Since f(x) is differentiable at x = -2. So, it is continuous there at

∴  $\lim\limits_{x \rightarrow-2^{-}} f(x)=\lim\limits_{x \rightarrow-2^{+}} f(x)=f(-2)$

$\Rightarrow \lim\limits_{x \rightarrow-2^{-}} f(x)=\lim\limits_{x \rightarrow-2^{+}} a+b x^2=a+b(-2)^2$

$\Rightarrow \frac{1}{2}=a+4 b$                .......(i)

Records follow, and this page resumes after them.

-- ==== Sys2Proof/Certificates/Slice0/Obligations.lean ====
section
/-! DEFINITION. The statements for the provers: how the queue runs, what each family of commands does and where it completes, the invariants that every
step keeps, and the order and form of answers. -/
open Sys2Proof Sys2Proof.Machine

/-- A step with a command at the front of the queue is `exec` of that command on the state whose queue is the rest: the host's rings and the
clients' order of arrival give the block its commands first in, first out. -/
def Obligations.StepRunsFrontCommand : Prop :=
  ∀ (c : Instr) (rest : List Instr) (s : State), step { s with pending := c :: rest } = exec c { s with pending := rest }

/-- On an empty queue the step is one idle cycle: time moves on by one, the object server goes on with the requests that wait, waiting
top-S blocks go out as credits allow, and probes that wait for a partition are tried again. That the block
idles so is the model's own choice (log 1). -/
def Obligations.IdleStepAdvancesOneCycle : Prop :=
  ∀ s : State, s.pending = [] → ∃ u, step s = .next u ∧ u = (s.advance (s.time + 1)).resumeRequests.startBlocks.unpark ∧ (s.advance (s.time + 1)).time = s.time + 1

/-- Whatever a step does, the queue afterwards is the queue without its front command, and nothing goes back: not the clock, not the open epoch
(R206; it goes back only in a leader's replay at phase 5 of its start, which resumes above the highest durable epoch, R209), not the draws of free values (the model's own count), not INCARNATION (R432), not the numbers of receipt leaves and trees (R242) nor of
log records (R450); what was sent stays sent, in its order; and the stepping stays. -/
def Obligations.NoStepTakesAnythingBack : Prop :=
  ∀ (s t : State), step s = .next t →
    t.pending = s.pending.tail ∧ s.time ≤ t.time ∧ (s.repair.phase ≠ 5 → s.epochs.open_ ≤ t.epochs.open_) ∧ s.freeCount ≤ t.freeCount ∧
    s.dict.incarnation ≤ t.dict.incarnation ∧ s.receipts.nextLeaf ≤ t.receipts.nextLeaf ∧ s.receipts.nextTree ≤ t.receipts.nextTree ∧
    s.log.nextSeq ≤ t.log.nextSeq ∧ s.out <+: t.out ∧ t.pins.stepping = s.pins.stepping

/-- The staging SRAM is held as address and byte pairs whose addresses rise and whose bytes are not the byte that an unlisted address reads as;
every command that writes it, from the owner of a bank, the march, a handover, a reset or a start, keeps that form, so that equal contents are equal
data. The counters are held by rising keys, and every command keeps that too. -/
def Obligations.StoresStayCanonical : Prop :=
  ∀ (s t : State), memWf s.staging.mem = true → Table.wf s.counters = true → step s = .next t →
    memWf t.staging.mem = true ∧ Table.wf t.counters = true

/-- Every command has a meaning in every state: `exec` answers a next state, except for a FLIT_RECEIVE whose bytes are not 256, which R316 does not
admit as a flit and which stops by name (log 7). -/
def Obligations.OnlyMalformedFlitsStop : Prop :=
  ∀ (c : Instr) (s : State), (∃ t, exec c s = .next t) ∨
    ∃ port flit, c = .flitReceive port flit ∧ flit.length ≠ 256 ∧ exec c s = .fault (.malformed "FLIT_RECEIVE")

/-- While every waiting command is well formed, the next step goes on, takes nothing back, and leaves a queue of well-formed commands: no command
adds one to the queue, and none that R5, R316 and R386 admit stops the machine. -/
def Obligations.WellFormedQueueIsSafe : Prop :=
  ∀ (s : State), QueueWf s → SafeStep s ∧ ∀ t, step s = .next t → QueueWf t

/-- After reset nothing waits, staging lists nothing and is canonical, as are the counters, every bank is
management's (R265), and the mailboxes and the event ring are within their sizes. -/
def Obligations.ResetMeetsTheInvariants : Prop :=
  QueueWf State.reset ∧ State.reset.pending = [] ∧ memWf State.reset.staging.mem = true ∧ Table.wf State.reset.counters = true ∧ (∀ id, State.reset.ownerOf id = 3) ∧
    MailFits State.reset.mbx ∧ RingFits State.reset.log

/-- The table gives no row bits: no word decodes to a command, and placing a word leaves the state as it is. -/
def Obligations.NoWordSpellsACommand : Prop :=
  ∀ (n w : Nat) (s : State), decodeTableWord n w = none ∧ s.withFetchWord n w = s

/-- POWER_SAMPLE keeps the sample, its 20-sample mean and whether the load is above the ceiling (R474, R478); F_STEP takes one 100 MHz step
down while the load is above the ceiling, or asks for the up-step token (R474, R476). -/
def Obligations.PowerSampleAndFStepComplete : Prop :=
  (∀ (t mv ma : Nat) (s : State), ∃ u, exec (.powerSample t mv ma) s = .next u ∧ u.time = max s.time t ∧ u.power.amps = ma ∧
    u.power.volts = (mv :: s.power.volts).take 120 ∧ u.filtered = some (filteredMv ((mv :: s.power.volts).take 120)) ∧
    (u.power.above = true ↔ mv * ma > min (s.setting 0x2C00 1 1900 * 1000000) (48000 * mv)) ∧
    (u.power.overCurrentAt.isSome = true ↔ ma > 52000) ∧
    u.power.step = s.power.step ∧ u.power.f = s.power.f ∧ u.power.doms = s.power.doms ∧ u.power.requests = s.power.requests ∧
    u.pipe = s.pipe ∧ u.corpus = s.corpus ∧ u.flash = s.flash ∧ u.fabric = s.fabric ∧ u.repair = s.repair) ∧
  (∀ (part t : Nat) (s : State), part < 4 → s.power.above = true → s.clockOf part > 1000 →
    (∀ c, s.power.lastDown.get part = some c → c + 10 * cyclesPerUs ≤ max s.time t) →
    ∃ u, exec (.fStep part t) s = .next u ∧ u.time = max s.time t ∧ u.power.f = s.power.f.put part 2100 (s.clockOf part - 100) ∧
      u.power.lastDown = s.power.lastDown.set part (max s.time t) ∧ u.power.requests = s.power.requests ∧ u.power.doms = s.power.doms ∧
      u.power.thermal = s.power.thermal ∧ u.pipe = s.pipe ∧ u.corpus = s.corpus ∧ u.flash = s.flash ∧ u.fabric = s.fabric) ∧
  (∀ (part t c : Nat) (s : State), part < 4 → s.power.above = false → s.power.throttled.contains (part + 1) = false →
    s.power.belowSince = some c → c + 100 * cyclesPerUs ≤ max s.time t →
    (∀ k, s.power.lastUp.get part = some k → k + 100 * cyclesPerUs ≤ max s.time t) → s.clockOf part + 100 ≤ s.setting 0x2C00 4 2100 →
    s.power.step < 6 → s.domain ⟨.upStep, part⟩ = .gated → (s.power.requests.any fun r => r.dom == ⟨.upStep, part⟩ && !r.off) = false →
    ∃ u, exec (.fStep part t) s = .next u ∧ u.power.f = s.power.f ∧
      u.power.requests = s.power.requests ++ [({ dom := ⟨.upStep, part⟩, cls := 3, off := false, at_ := max s.time t } : TokenReq)])

/-- IDLE_GATE and PLL_OFF ask to gate an idle domain (R475, R476); WAKE_SLOT grants, in order, what fits into 400 A, and keeps the rest (R474,
R476); DOMAIN_READY powers the granted domain (R473, R476), and a domain that step 6 sheds
is gated again at once (R478, R479); WAKE_HIST_SNAP copies the bins and WAKE_HIST_CLR clears them (R477, R486). -/
def Obligations.WakeSequencerCompletes : Prop :=
  (∀ (dom : DomainId) (t : Nat) (s : State), dom.kind ≠ .base → dom.kind ≠ .upStep → s.domain dom = .powered →
    (s.advance t).idleLong (domainKey dom) = true → (s.power.requests.any fun r => r.dom == dom) = false →
    ∃ u, exec (.idleGate dom t) s = .next u ∧ u = { s.advance t with power := { (s.advance t).power with
      requests := s.power.requests ++ [({ dom := dom, cls := 5, off := true, at_ := max s.time t } : TokenReq)] } }) ∧
  (∀ (part t : Nat) (s : State), s.domain ⟨.base, part⟩ = .powered → (s.advance t).idleLong part = true →
    (s.power.requests.any fun r => r.dom == ⟨.base, part⟩) = false →
    ∃ u, exec (.pllOff part t) s = .next u ∧ u = { s.advance t with power := { (s.advance t).power with
      requests := s.power.requests ++ [({ dom := ⟨.base, part⟩, cls := 5, off := true, at_ := max s.time t } : TokenReq)] } }) ∧
  (∀ (t : Nat) (s : State), max s.time t % 3200 = 0 → s.power.lastSlot < max s.time t →
    let ready := fun (r : TokenReq) => decide (r.at_ < max s.time t) && !(r.cls = 4 && s.power.above)
    let x := fitTokens 400 (sortBy tokenBefore (s.power.requests.filter ready))
    ∃ u, exec (.wakeSlot t) s = .next u ∧ u.time = max s.time t ∧ u.power.lastSlot = max s.time t ∧
      (x.1.map fun r => stepAmps r.dom.kind).sum ≤ 400 ∧
      u.power.granted = s.power.granted ++ ((x.1.filter fun r => !r.off).map fun r => { r with slot := max s.time t }) ∧
      u.power.requests = x.2.map (fun r => { r with deferred := r.deferred || (!r.off && r.dom.kind != .upStep) }) ++
        s.power.requests.filter fun r => !ready r) ∧
  (∀ (part t : Nat) (s : State) (r : TokenReq), (s.power.granted.find? fun r => r.dom == ⟨.upStep, part⟩) = some r →
    r.slot + 3200 ≤ max s.time t →
    ∃ u, exec (.domainReady ⟨.upStep, part⟩ t) s = .next u ∧
      u.power.f = s.power.f.put part 2100 (min (s.setting 0x2C00 4 2100) (s.clockOf part + 100)) ∧
      u.power.doms = s.power.doms.erase (5 * 256 + part) ∧ u.power.granted = s.power.granted.filter fun x => x.dom != ⟨.upStep, part⟩) ∧
  (∀ (g t : Nat) (s : State) (r : TokenReq), (s.power.granted.find? fun r => r.dom == ⟨.strand, g⟩) = some r →
    r.slot + 3200 ≤ max s.time t → s.power.pllAt.getD (g / 8) 0 ≤ max s.time t →
    ∃ u, exec (.domainReady ⟨.strand, g⟩ t) s = .next u ∧ u.domain ⟨.strand, g⟩ = .powered ∧
      u.power.granted = (s.power.granted.filter fun x => x.dom != ⟨.strand, g⟩) ∧ (6 ≤ s.power.step →
        u.power.requests = (s.power.requests.filter fun r => r.dom != ⟨.strand, g⟩) ++ [({ dom := ⟨.strand, g⟩, cls := 1, off := true, at_ := max s.time t } : TokenReq)])) ∧
  (∀ s : State, ∃ u, exec .wakeHistSnap s = .next u ∧ u = { s with power := { s.power with
    histSnap := (List.range 64).map fun b => s.counter (wakeBinKey b), histSeq := (s.power.histSeq + 1) % 4294967296 } }) ∧
  (∀ s : State, ∃ u, exec .wakeHistClr s = .next u ∧ (∀ kv ∈ u.counters, kv ∈ s.counters ∧ (kv.1 < wakeBinKey 0 ∨ wakeBinKey 64 ≤ kv.1)) ∧
    (∀ kv ∈ s.counters, kv.1 < wakeBinKey 0 → kv ∈ u.counters) ∧ u.power = s.power ∧ u.log = s.log ∧ u.out = s.out)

As f(x) is differentiable at x = -2. Therefore,

$\lim\limits_{x \rightarrow-2^{-}} \frac{f(x)-f(-2)}{x-(-2)}=\lim\limits_{x \rightarrow-2^{+}} \frac{f(x)-f(-2)}{x-(-2)}$

$\Rightarrow \lim\limits_{x \rightarrow-2^{-}} \frac{-\frac{1}{x}-(a+4 b)}{x+2}=\lim\limits_{x \rightarrow-2^{+}} \frac{\left(a+b x^2\right)-(a+4 b)}{x+2}$

$\Rightarrow \lim\limits_{x \rightarrow-2^{-}} \frac{-\frac{1}{x}-\frac{1}{2}}{x+2}=b \lim\limits_{x \rightarrow-2^{+}} \frac{x^2-4}{x+2}$

$\Rightarrow \lim\limits_{x \rightarrow-2^{-}}-\frac{1}{2 x}=b \lim\limits_{x \rightarrow-2^{+}}(x-2)$

$\Rightarrow \frac{1}{4}=b(-4) \Rightarrow b=-\frac{1}{16}$               ........(ii)

Solving (i) and (ii), we get $a=\frac{3}{4}$ and $b=-\frac{1}{16}$